◆ Records for the task
/-- The part at the pair of R98: the confirm countdown has run out, and a NEG_AUX change to closed has arrived. -/
def pairState : State :=
  let s := apart { part .run .precharging with connection.confirm := some 0, connection.negConfirmed := some false }
  setInput .negAux { s.input .negAux with started := true, raw := true, live := false, debounce := some 0 } s

/-- R98: with the expiry first, the change finds OPENING, and is taken. -/
theorem test_confirm_pair_expiry_first :
    (after .confirmCountdownExpiry pairState).connection.state = .opening
      ∧ (after .confirmCountdownExpiry pairState).live .negAux = true := by decide +kernel
/-- R98, R110: with no change arrived (an edge came first and took the level back), the failure opens at its entry. -/
theorem test_confirm_pair_edge_back :
    (after .confirmCountdownExpiry (after (.inputEdge .negAux false) pairState)).connection.state = .opened := by
  decide +kernel
/-- R98: with the change first, NEG is confirmed and the countdown cancelled. -/
theorem test_confirm_pair_change_first :
    (after (.debounceExpiry .negAux)
      { pairState with lines.sample.stringVoltage := 101 }).connection.negConfirmed = some true := by decide +kernel

theorem test_witness_ConnectionExpiries_pair :
    let e := after (.inputEdge .negAux false) pairState
    pairState.connection.confirm = some 0 ∧ pairState.connection.state = .precharging
      ∧ (pairState.input .negAux).started = true
      ∧ (pairState.input .negAux).debounce = some 0 ∧ (pairState.input .negAux).raw = true
      ∧ (pairState.input .negAux).live = false ∧ pairState.live .posAux = false
      ∧ e.connection.confirm = some 0 ∧ e.connection.state = .precharging ∧ (e.input .negAux).raw = false
      ∧ e.live .negAux = false ∧ e.live .posAux = false := by decide +kernel

theorem test_witness_ConnectionExpiries :
    let s := { part .run .precharging with connection.confirm := some 0, connection.precharge := some 0 }
    let h := { part .run .shedding with
      connection.shed := some 0, connection.opening := some (openingOf .request .openRequest) }
    s.connection.confirm = some 0 ∧ s.connection.precharge = some 0 ∧ s.connection.state = .precharging
      ∧ s.live .negAux = true ∧ (apart s).live .negAux = false ∧ (apart s).live .posAux = false
      ∧ (part .run .opened).connection.confirm ≠ some 0 ∧ h.connection.shed = some 0 ∧ h.connection.state = .shedding ∧ h.live .posAux = true
      ∧ h.connection.opening = some (openingOf .request .openRequest) := by decide

theorem test_witness_PermitRequests :
    let s := { ready with connection.state := .closed, lines.sample.current := 101 }
    (0x01 : Byte) ≠ 0x02 ∧ (0x03 : Byte) ≠ 0x01 ∧ (part .run .opened).connection.permit.energy = .withdrawn
      ∧ s.connection.permit.energy = .granted ∧ s.connection.permit.grid = .valid
      ∧ (part .run .opened).connection.permit.grid = .lapsed
      ∧ ({ part .run .opened with connection.permit.grid := .withdrawn } : State).connection.permit.grid = .withdrawn
      ∧ ({ s with connection.permit.holdRemaining := some 0 } : State).connection.permit.holdRemaining = some 0
      ∧ s.connection.permit.holdRemaining ≠ some 0 ∧ s.connection.state = .closed
      ∧ s.settings.connection.breakCurrent < s.lines.sample.current.natAbs
      ∧ (9 : Word16).toNat < 10 ∧ ¬ (10 : Word16).toNat < 10 ∧ 3600 < (3601 : Word16).toNat := by decide

theorem test_witness_ClearLockoutVotes :
    let s := { apart (part .run .lockout) with
      connection.lockout := some ⟨.weld, none, some .neg, 0⟩, connection.stationVote := some 1 }
    s.connection.state = .lockout ∧ s.live .negAux = false ∧ s.live .posAux = false
      ∧ (∀ z ∈ Zone.all, (s.zone z).state = .normal) ∧ s.records.cells = [] ∧ s.connection.stationVote ≠ none
      ∧ s.connection.siteVote = none ∧ s.connection.lockout = some ⟨.weld, none, some .neg, 0⟩
      ∧ (part .run .lockout).live .negAux = true ∧ (part .run .opened).connection.state ≠ .lockout := by decide

theorem test_witness_ZoneExpiries :
    let s := zoned .preAlarm (part .run .closed)
    let r := { s.zone .z4 with clearCountdown := some 0, singleSource := some 0 }
    let t := setZone .z4 r s
    let a := { t with stateUnit.settings.fire.arming := ⟨true, true, true, true⟩ }
    let n := { a with stateUnit.settings.fire.releaseDelay := 0 }
    (t.zone .z4).clearCountdown = some 0 ∧ (t.zone .z4).singleSource = some 0 ∧ (t.zone .z4).state = .preAlarm
      ∧ (counting .z4 |>.zone .z4).countdown = some 0 ∧ (counting .z4 |>.zone .z4).state = .countdown
      ∧ t.settings.fire.arming.get .z4 = false ∧ a.settings.fire.arming.get .z4 = true
      ∧ a.live .holdSwitch = false ∧ (reads .holdSwitch true a).live .holdSwitch = true
      ∧ 1000 * a.settings.fire.releaseDelay ≠ 0 ∧ 1000 * n.settings.fire.releaseDelay = 0
      ∧ ((zoned .countdown s).zone .z4).state = .countdown ∧ s.stateUnit.state ≠ .dormant := by decide

theorem test_witness_ZoneRequests :
    let s := part .run .opened
    let h := setZone .z4 { s.zone .z4 with state := .held, stationHold := true, countdown := some 0 } s
    Zone.ofNumber (4 : Byte).toNat = some .z4 ∧ 4 < (5 : Byte).toNat ∧ ((zoned .countdown s).zone .z4).state = .countdown
      ∧ ((zoned .released s).zone .z4).state = .released ∧ ((zoned .alarm s).zone .z4).state = .alarm
      ∧ (h.zone .z4).state = .held ∧ (h.zone .z4).stationHold = true ∧ (h.zone .z4).countdown = some 0
      ∧ h.live .holdSwitch = false ∧ (reads .holdSwitch true h).live .holdSwitch = true
      ∧ (zoned .released s).live .agentReady = false ∧ (reads .agentReady true s).live .agentReady = true
      ∧ (s.zone .z4).thermal = false ∧ s.zones.channels = [] := by decide

/-- PURGE is the second case: a RELEASED zone, gas at WARN, the latch held. -/
theorem test_witness_CoolingEvaluation :
    let s := zoned .released (part .run .opened)
    let c := { freshChannel 0 0 (some .z4) with kind := some .offgas, level := .warn }
    let p := { s with zones.channels := [c], cooling.purgeLatch := true }
    (p.zone .z4).state = .released ∧ p.cooling.purgeLatch = true ∧ c ∈ p.zones.channels ∧ c.zone = some .z4
      ∧ c.kind = some .offgas ∧ (∀ z ∈ Zone.all, (p.zone z).state ∉ [ZoneState.countdown, .held])
      ∧ (evaluateCooling p).cooling.mode = .purge ∧ (evaluateCooling s).cooling.mode = .seal
      ∧ (evaluateCooling (part .run .opened)).cooling.mode = .idle := by decide

theorem test_witness_CoolingPublication :
    let x := { emptySensor with populated := true, condition := .fresh, reading := some 49 }
    let s := { part .run .opened with records.image.sensors := [x] }
    x ∈ s.records.image.sensors ∧ x.reading = some 49 ∧ (49 : Int) < s.settings.cooling.heatOn := by decide

theorem test_witness_OverrideRequests :
    (part .run .opened).cooling.override = none
      ∧ ({ part .run .opened with
            cooling.override := some ⟨0, 0, 0, 0, false, false, false, 1, 0⟩ } : State).cooling.override.any
          (·.remaining == 0) = true
      ∧ (0x01 : Byte) ≠ 0x02 ∧ (0x00 : Byte) ≠ 0x01 := by decide

theorem test_witness_CoolingHealth :
    let s := { part .run .opened with cooling.flowCountdown := some 0 }
    let d := { s with cooling.health := .degraded, cooling.recovery := some 0 }
    s.cooling.flowCountdown = some 0 ∧ s.cooling.health = .normal ∧ d.cooling.health = .degraded
      ∧ d.cooling.recovery = some 0 ∧ s.stateUnit.state ≠ .dormant := by decide

theorem test_witness_InputDebounced :
    let s := part .run .closed
    let r := { s.input .estop with debounce := some 0, started := true, live := false, raw := true, armed := true }
    let t := setInput .estop r s
    (s.input .door).raw = true ∧ (s.input .door).raw ≠ false ∧ (s.input .door).started = false
      ∧ (s.input .door).debounce ≠ some 0 ∧ (reads .door true s |>.input .door).debounce ≠ some 0
      ∧ (t.input .estop).debounce = some 0 ∧ (t.input .estop).started = true
      ∧ (t.input .estop).raw ≠ (t.input .estop).live ∧ (t.input .estop).armed = true
      ∧ (t.input .estop).raw = true := by decide

/-- An auxiliary contact that changes, one that starts at the level held and at another. -/
theorem test_witness_InputDebounced_contacts :
    let s := part .run .opened
    let r := { s.input .negAux with debounce := some 0, raw := true }
    let t := setInput .negAux { r with started := true, live := false } s
    let u := setInput .posAux { s.input .posAux with debounce := some 0, raw := false, live := true } s
    let v := setInput .negAux { r with live := true } s
    (t.input .negAux).debounce = some 0 ∧ (t.input .negAux).started = true
      ∧ (t.input .negAux).raw ≠ (t.input .negAux).live ∧ (u.input .posAux).debounce = some 0
      ∧ (u.input .posAux).started = false ∧ (u.input .posAux).raw ≠ (u.input .posAux).live
      ∧ (v.input .negAux).started = false ∧ (v.input .negAux).raw = (v.input .negAux).live
      ∧ (v.input .negAux).debounce = some 0 := by decide

theorem test_witness_ContactChanged :
    let p := { part .run .precharging with connection.negConfirmed := some false }
    let o := reads .posAux false p
    let g := { apart (part .run .opening) with connection.opening := some (openingOf .severe (.trip .estop)) }
    let k := { apart (part .run .precharging) with connection.negConfirmed := some true }
    p.connection.state = .precharging ∧ p.live .posAux = true ∧ o.live .posAux = false
      ∧ g.connection.opening = some (openingOf .severe (.trip .estop)) ∧ g.live .negAux = false
      ∧ g.live .posAux = false ∧ k.connection.negConfirmed = some true ∧ k.live .negAux = false
      ∧ (part .run .opening).live .negAux = true ∧ (apart (part .run .closing)).live .posAux = false
      ∧ o.connection.negConfirmed = some false
      ∧ ((o.lines.sample.stringVoltage : Int) - o.lines.sample.linkVoltage).natAbs
        ≤ o.settings.connection.prechargeTolerance
      ∧ (part .run .closing).connection.state = .closing ∧ (part .run .shedding).connection.state = .shedding
      ∧ ((reads .negAux true (reads .posAux true (part .run .opened))).lines.inputs.get .negAux).started = true := by
  decide

theorem test_witness_NoticeRequests : 1024 ≤ (1024 : Word16).toNat ∧ (1023 : Word16).toNat < 1024
    ∧ (0x0100 : Word16).getLsbD 8 = true ∧ (0x00FF : Word16).getLsbD 8 = false
    ∧ (State.reset.port .site).handsOver .site (.ack .site 1023) = true := by decide

theorem test_witness_ReadsAnswered :
    let s := { part .run .opened with
      records.image.cells := List.replicate 12 goodCell, records.image.sensors := [emptySensor]
      zones.channels := [freshChannel 0 0 none] }
    let j := (append RingState.severed.journal s)
    let late := setPort .site { j.port .site with cursor := 0xFFFF } j
    (23 : Byte).toNat ≤ 23 ∧ (8 : Byte).toNat ≤ 8 ∧ 8 < (9 : Byte).toNat ∧ 23 < (24 : Byte).toNat
      ∧ (s.port .site).handsOver .site (.readState .site) = true ∧ (0 : Byte).toNat = 0
      ∧ (12 : Byte).toNat ≤ 12 ∧ s.records.image.cells.length < (1 : Word16).toNat + (12 : Byte).toNat
      ∧ (0 : Word16).toNat + (12 : Byte).toNat ≤ s.records.image.cells.length
      ∧ (0 : Word16).toNat + (1 : Byte).toNat ≤ s.records.image.sensors.length
      ∧ (0 : Byte).toNat + (1 : Byte).toNat ≤ s.zones.channels.length
      ∧ (s.portUnit.nextSequence - (s.port .site).cursor).toNat = 0
      ∧ (j.portUnit.nextSequence - (j.port .site).cursor).toNat = j.portUnit.journal.length
      ∧ j.portUnit.journal.length < (late.portUnit.nextSequence - (late.port .site).cursor).toNat := by decide

theorem test_witness_PortQueue :
    let q := (part .setup .opened).port .site
    let waits := setPort .site { q with queue := [⟨0x25, []⟩] } (part .setup .opened)
    let full := setPort .site { q with answer := some ⟨1, .ok, 0, false, []⟩, queue := [⟨1, []⟩, ⟨1, []⟩] } waits
    requestOf (.unknownRequest .site 0x0E []) = some (.site, ⟨0x0E, []⟩)
      ∧ requestOf (.close .station 1) = some (.station, ⟨0x40, [1]⟩)
      ∧ requestOf (.setSetting .site 1 1 0 []) = some (.site, ⟨0x20, [1, 1, 0]⟩)
      ∧ ([1, 1, 0] : List Byte).length ∉ [6, 7, 9] ∧ q.handsOver .site (.sleep .site) = true
      ∧ (waits.port .site).handsOver .site (.wake .site) = true ∧ (waits.port .site).queue.length < 2
      ∧ (waits.port .site).handsOver .site (.sleep .site) = false ∧ portCheckOf .site ⟨0x25, []⟩ = none
      ∧ (full.port .site).handsOver .site (.sleep .site) = false ∧ 2 ≤ (full.port .site).queue.length := by decide

theorem test_witness_PortQueue_sent :
    let a : Answer := ⟨0x26, .ok, 0, false, []⟩
    let r := { (part .setup .opened).port .site with
      answer := some a, queue := [⟨0x26, []⟩, ⟨0x51, [0x00]⟩] }
    let s := setPort .site r { part .setup .opened with stateUnit.restart := .answered }
    (s.port .site).answer = some a ∧ s.stateUnit.restart = .answered ∧ a.code = 0x26 ∧ a.status = .ok
      ∧ (s.port .site).queue.tail = [⟨0x51, [0x00]⟩]
      ∧ portCheckOf .site ⟨0x51, [0x00]⟩ = some .notPermitted ∧ portCheckOf .site ⟨0x01, []⟩ = none := by decide

theorem test_witness_PortQueue_frames :
    let r := { (part .setup .opened).port .site with
      answer := some ⟨0x01, .ok, 0, false, []⟩, queue := [⟨0x01, []⟩, ⟨0x02, [0, 8]⟩] }
    ((part .setup .opened).port .site).rx = none ∧ (0xA5 : Byte) ∉ ([0xA4, 0xA6] : List Byte)
      ∧ (List.replicate 63 (0 : Byte)).length ≤ 63 ∧ ((part .setup .opened).port .site).queue.length < 2
      ∧ ((part .setup .opened).port .site).queue = [] ∧ portCheckOf .site ⟨0x01, []⟩ = none
      ∧ 2 ≤ r.queue.length ∧ r.answer ≠ none ∧ 64 < (65 : Byte).toNat ∧ ([0, 0] : List Byte).length = 2
      ∧ ([1] : List Byte) <+: (Request.mk 0x01 []).covered := by decide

◆ Aim of the task
Your response must be one number, namely how many lines of the data contain the string "arming".

◆ Response to this exercise
2